Provided data:
▼▼▼

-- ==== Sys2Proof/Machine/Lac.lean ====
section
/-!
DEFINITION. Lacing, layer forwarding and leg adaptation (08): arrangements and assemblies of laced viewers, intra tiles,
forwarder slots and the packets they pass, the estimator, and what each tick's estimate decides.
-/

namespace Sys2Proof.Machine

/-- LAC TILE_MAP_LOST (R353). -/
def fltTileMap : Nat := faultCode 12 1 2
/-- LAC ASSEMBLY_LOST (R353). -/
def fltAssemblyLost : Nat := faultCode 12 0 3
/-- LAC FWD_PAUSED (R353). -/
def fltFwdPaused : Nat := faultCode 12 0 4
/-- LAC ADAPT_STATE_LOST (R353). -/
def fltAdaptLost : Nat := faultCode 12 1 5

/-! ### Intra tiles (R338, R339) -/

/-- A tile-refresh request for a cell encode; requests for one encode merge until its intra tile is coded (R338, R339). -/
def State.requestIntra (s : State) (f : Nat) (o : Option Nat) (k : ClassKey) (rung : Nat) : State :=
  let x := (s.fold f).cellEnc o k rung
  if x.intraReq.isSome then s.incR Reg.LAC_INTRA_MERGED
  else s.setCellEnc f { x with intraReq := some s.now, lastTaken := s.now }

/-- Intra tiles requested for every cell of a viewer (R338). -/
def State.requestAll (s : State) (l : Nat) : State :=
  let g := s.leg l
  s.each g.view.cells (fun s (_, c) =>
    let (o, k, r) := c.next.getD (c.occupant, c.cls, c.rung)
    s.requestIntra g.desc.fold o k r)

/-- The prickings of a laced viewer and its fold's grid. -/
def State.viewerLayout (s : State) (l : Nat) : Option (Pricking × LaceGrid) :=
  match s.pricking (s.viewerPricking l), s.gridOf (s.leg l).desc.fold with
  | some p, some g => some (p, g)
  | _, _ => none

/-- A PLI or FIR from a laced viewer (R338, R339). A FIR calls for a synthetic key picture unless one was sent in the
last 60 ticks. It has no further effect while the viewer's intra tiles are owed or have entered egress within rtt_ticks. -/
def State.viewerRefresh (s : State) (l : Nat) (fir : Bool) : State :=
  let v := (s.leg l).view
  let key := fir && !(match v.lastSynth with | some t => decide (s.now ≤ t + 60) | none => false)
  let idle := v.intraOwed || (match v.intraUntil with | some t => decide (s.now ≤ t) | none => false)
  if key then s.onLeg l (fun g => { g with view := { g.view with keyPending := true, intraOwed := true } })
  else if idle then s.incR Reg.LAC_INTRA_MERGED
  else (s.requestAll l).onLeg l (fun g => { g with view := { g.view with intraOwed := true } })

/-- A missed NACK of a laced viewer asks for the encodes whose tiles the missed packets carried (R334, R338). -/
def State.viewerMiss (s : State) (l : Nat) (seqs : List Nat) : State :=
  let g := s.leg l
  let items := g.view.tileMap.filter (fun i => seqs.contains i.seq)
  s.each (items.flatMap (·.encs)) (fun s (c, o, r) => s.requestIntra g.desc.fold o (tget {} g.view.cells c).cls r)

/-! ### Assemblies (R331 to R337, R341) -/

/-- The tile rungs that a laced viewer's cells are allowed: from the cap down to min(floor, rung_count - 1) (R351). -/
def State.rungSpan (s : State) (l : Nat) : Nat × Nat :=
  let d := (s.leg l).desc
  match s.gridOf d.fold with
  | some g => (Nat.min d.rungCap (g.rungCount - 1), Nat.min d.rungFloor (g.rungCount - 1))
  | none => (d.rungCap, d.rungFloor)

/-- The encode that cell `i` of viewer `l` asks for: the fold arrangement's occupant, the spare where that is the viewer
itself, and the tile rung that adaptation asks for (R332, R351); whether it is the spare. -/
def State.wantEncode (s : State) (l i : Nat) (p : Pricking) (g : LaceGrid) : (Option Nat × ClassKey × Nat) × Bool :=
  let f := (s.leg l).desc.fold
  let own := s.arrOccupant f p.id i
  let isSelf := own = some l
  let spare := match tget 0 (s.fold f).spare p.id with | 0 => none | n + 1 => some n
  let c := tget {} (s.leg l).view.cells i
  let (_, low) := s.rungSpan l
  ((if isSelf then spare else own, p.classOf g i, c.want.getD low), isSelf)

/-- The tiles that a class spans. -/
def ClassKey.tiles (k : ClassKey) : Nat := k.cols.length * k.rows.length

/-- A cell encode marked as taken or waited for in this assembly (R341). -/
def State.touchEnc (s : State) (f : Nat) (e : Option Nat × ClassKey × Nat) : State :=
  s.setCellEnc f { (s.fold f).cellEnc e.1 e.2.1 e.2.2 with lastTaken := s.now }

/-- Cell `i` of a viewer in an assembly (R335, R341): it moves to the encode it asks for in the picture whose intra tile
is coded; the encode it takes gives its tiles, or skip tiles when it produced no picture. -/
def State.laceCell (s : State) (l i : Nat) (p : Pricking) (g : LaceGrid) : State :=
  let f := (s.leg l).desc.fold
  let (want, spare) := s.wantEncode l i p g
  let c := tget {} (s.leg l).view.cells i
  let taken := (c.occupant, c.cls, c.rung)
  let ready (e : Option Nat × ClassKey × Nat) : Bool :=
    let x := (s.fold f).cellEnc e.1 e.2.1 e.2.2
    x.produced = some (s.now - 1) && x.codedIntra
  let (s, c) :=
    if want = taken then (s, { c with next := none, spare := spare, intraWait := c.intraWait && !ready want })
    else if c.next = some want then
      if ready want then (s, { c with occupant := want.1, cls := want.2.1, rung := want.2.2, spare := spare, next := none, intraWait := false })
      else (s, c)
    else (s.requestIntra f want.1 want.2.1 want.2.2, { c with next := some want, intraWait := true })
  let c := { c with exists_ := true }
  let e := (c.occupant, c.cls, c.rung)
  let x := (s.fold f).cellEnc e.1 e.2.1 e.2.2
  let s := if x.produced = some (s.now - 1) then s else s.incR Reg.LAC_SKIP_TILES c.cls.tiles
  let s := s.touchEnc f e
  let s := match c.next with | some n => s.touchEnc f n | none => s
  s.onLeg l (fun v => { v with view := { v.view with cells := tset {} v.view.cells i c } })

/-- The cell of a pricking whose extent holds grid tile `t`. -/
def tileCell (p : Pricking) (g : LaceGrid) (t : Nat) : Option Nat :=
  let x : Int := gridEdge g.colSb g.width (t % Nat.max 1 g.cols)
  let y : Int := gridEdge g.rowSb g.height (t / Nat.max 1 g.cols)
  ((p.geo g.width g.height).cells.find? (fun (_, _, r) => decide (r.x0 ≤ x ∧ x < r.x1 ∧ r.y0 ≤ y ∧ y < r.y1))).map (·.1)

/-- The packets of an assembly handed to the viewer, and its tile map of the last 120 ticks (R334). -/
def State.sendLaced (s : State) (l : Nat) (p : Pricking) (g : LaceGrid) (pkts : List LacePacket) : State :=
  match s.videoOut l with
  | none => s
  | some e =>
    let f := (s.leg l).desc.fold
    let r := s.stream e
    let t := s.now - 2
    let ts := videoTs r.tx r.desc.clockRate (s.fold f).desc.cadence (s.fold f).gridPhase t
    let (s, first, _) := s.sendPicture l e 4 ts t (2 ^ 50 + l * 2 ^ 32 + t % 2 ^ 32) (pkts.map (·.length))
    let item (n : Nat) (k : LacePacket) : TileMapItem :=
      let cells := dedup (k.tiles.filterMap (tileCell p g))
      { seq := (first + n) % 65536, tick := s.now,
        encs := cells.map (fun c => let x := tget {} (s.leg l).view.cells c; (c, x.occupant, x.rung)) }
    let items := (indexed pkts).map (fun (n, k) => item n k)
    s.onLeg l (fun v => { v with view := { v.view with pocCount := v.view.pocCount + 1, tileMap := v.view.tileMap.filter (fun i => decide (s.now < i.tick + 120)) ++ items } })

▲▲▲

Task statement: Scan the records for lines with the string "intraWait". Give the number of such lines and nothing else.

Answer box: 3